Maxmur’da insanlığın belası DAİŞ’e karşı savaşan gerilla güçlerimiz buradaki görevlerini tamamladıktan sonra kampın güvenliğini öz savunma gücü olarak halka bıraktılar. Geri çekilme sürecini başarıyla tamamladıktan sonra bu durumu basına ve kamuoyuna da deklere ettik. Bunu fırsat bilen KDP, hemen gerilla güçlerinden boşalan alanı tutmaya çalıştı. Irak gücüyle çatışmaya girdi. Yine Bradost hattında pragmatist karakterinden de kaynaklı Irak güçleriyle birlikte Xakurkê ve Qendîl arasındaki hattı tutmaya çalıştı. Yine başta Hewlêr olmak üzere Başûr’un her yerini MİT’e bu kadar açan da yine KDP’dir. Deniz Bülbün arkadaşın şehadetinin failleri belli olduğu halde karanlıkta ve muğlak bırakmaya çalışmaktadır. Artık KDP’nin bırakalım ulusal bir yanının olup olmadığı, laftaki ilkel milliyetçiliği bile tartışma konusudur.

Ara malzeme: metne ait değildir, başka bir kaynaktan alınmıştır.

-- ==== Sys2Proof/Machine/HostPort.lean ====
section
/-! DEFINITION. What the block does for each thing the outside does: running a command word (R60,
R80), a host write (R56, R58), a host read (R55), reset and power-up (R216, R230). -/

namespace Sys2Proof.Machine

/-- `Execute(v)` (R60, R80): a command word runs its command to completion, and an illegal one
reports ILLEGAL. -/
def execute (v : Word) (s : State) : Host.Outcome State Fault Refusal :=
  match decode v with
  | .ok i => exec i s
  | .error _ => .next (illegalWord s)

/-- `HostWrite` of `v` to a register (R51, R56): `CMD` runs the word, `ARG0` and `ARG1` take it,
and a write to a read-only register or the reserved place has no effect (R58). -/
def writeReg (r : HostReg) (v : Word) (s : State) : Host.Outcome State Fault Refusal :=
  match r with
  | .cmd => execute v s
  | .arg0 => .next { s with arg0 := v }
  | .arg1 => .next { s with arg1 := v }
  | .res0 => .next s
  | .res1 => .next s
  | .status => .next s
  | .crcacc => .next s
  | .reserved => .next s

/-- A host read (R55, R88): the host variable takes the register's word and the block is left as
it was. -/
def performRead (width : AccessWidth) (addr : Nat) (x : HostVar) (s : State) :
    Host.Outcome State Fault Refusal :=
  match selectReg s.baseAddr width addr with
  | .error f => .fault f
  | .ok r => .next (keepRead x (readReg r s) s)

/-- A host write (R56, R88). -/
def performWrite (width : AccessWidth) (addr : Nat) (src : Source) (s : State) :
    Host.Outcome State Fault Refusal :=
  match selectReg s.baseAddr width addr with
  | .error f => .fault f
  | .ok r =>
    match sourceValue src s with
    | none => .fault .hostVariableUnset
    | some v => writeReg r v s

/-- One event.  While reset is asserted no access is admitted (R230); a reset that arrives during
a `CMD` write wins, whatever the command would have done (R230); in reset there is no such write. -/
def performEvent (e : HostEvent) (s : State) : Host.Outcome State Fault Refusal :=
  match e with
  | .read width addr x => if s.inReset then .fault .accessInReset else performRead width addr x s
  | .write width addr src =>
    if s.inReset then .fault .accessInReset else performWrite width addr src s
  | .resetLine true => .next (assertReset s)
  | .resetLine false => .next (releaseReset s)
  | .cmdWriteCutByReset _ =>
    if s.inReset then .fault .accessInReset else .next (assertReset s)
  | .powerUp => .next (powerUp s)

/-- The host event that writes the command word whose low `nbits` bits are those of `w`, the bits
above being 0, to the `CMD` register of a window at `base`. -/
def commandEvent (base nbits w : Nat) : HostEvent :=
  .write .w32 (base + regOffset .cmd) (.lit (BitVec.ofNat 32 (w % 2 ^ nbits)))

end Sys2Proof.Machine
end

HALKIMIZ ÖZ SAVUNMA AĞLARINI GÜÇLENDİRMELİ
Son olarak gerilla direnişinin bundan sonraki aşaması ve yakın gelecekten beklentileriniz nelerdir? Kamuoyuna bir mesajınız var mı?
2023-2024 yılının oldukça sert, kapsamlı ve yaygınlaşan bir savaşla geçeceği bilinmeli. Halkımız, sol sosyalist demokratik çevreler, sistem karşıtı güçler, kadın özgürlük hareketleri buna göre devrimci halk savaşı stratejisi doğrultusunda öz savunma ağlarını güçlendirmeli ve direniş odaklarını yaygınlaştırmalıdır.
Türkiye Cumhuriyeti’nin ilk yüzyılı Kürt’ün inkarı ve soykırımı üzerinden inşa edildi ve geliştirildi. İkinci yüzyılda inkar ve imha siyasetinin aşılarak Kürt sorununun çözülmesi anlamında yeni bir dönemin başlangıcı olabilir. Halkların birlikteliği açısından bu bir çözüm şansına evrilebilir. Halkların lehine özgürlük ve demokrasi geliştirilebilir. Tabii bu, özgürlük güçlerinin yürüteceği mücadeleye bağlıdır. Mücadeleyi yükseltirsek inkar ve imha siyasetini parçalayabiliriz.
Bu hareketin Leyla Sorxwîn, Dilgeş Gûzereş, Axîn Mûş, Hêjar Zozan , Rojhat ve Erdal gibi yiğit ve cesur yürekli kahramanları olduğu sürece soykırım siyaseti yenilgiye uğratılacaktır. Başarı artık kaçınılmazdır. Ancak bunun için devrimci halk savaşı stratejisi doğrultusunda daha bütünlüklü bir mücadele yürütülmesi gerekiyor. Dağlarda, ovalarda, şehirlerde, yaz kış demeden demokratik ulus paradigması ekseninde yürütülecek daha radikal ve kökten bir mücadele anlayışıyla düşmanı yenilgiye uğratacak ve özgür yaşamı inşa edeceğiz. Bu inançla başta gençler ve kadınlar olmak üzere direnen tüm güçlere Kurdistan dağlarından selamlarımızı gönderiyor, başarılar diliyoruz.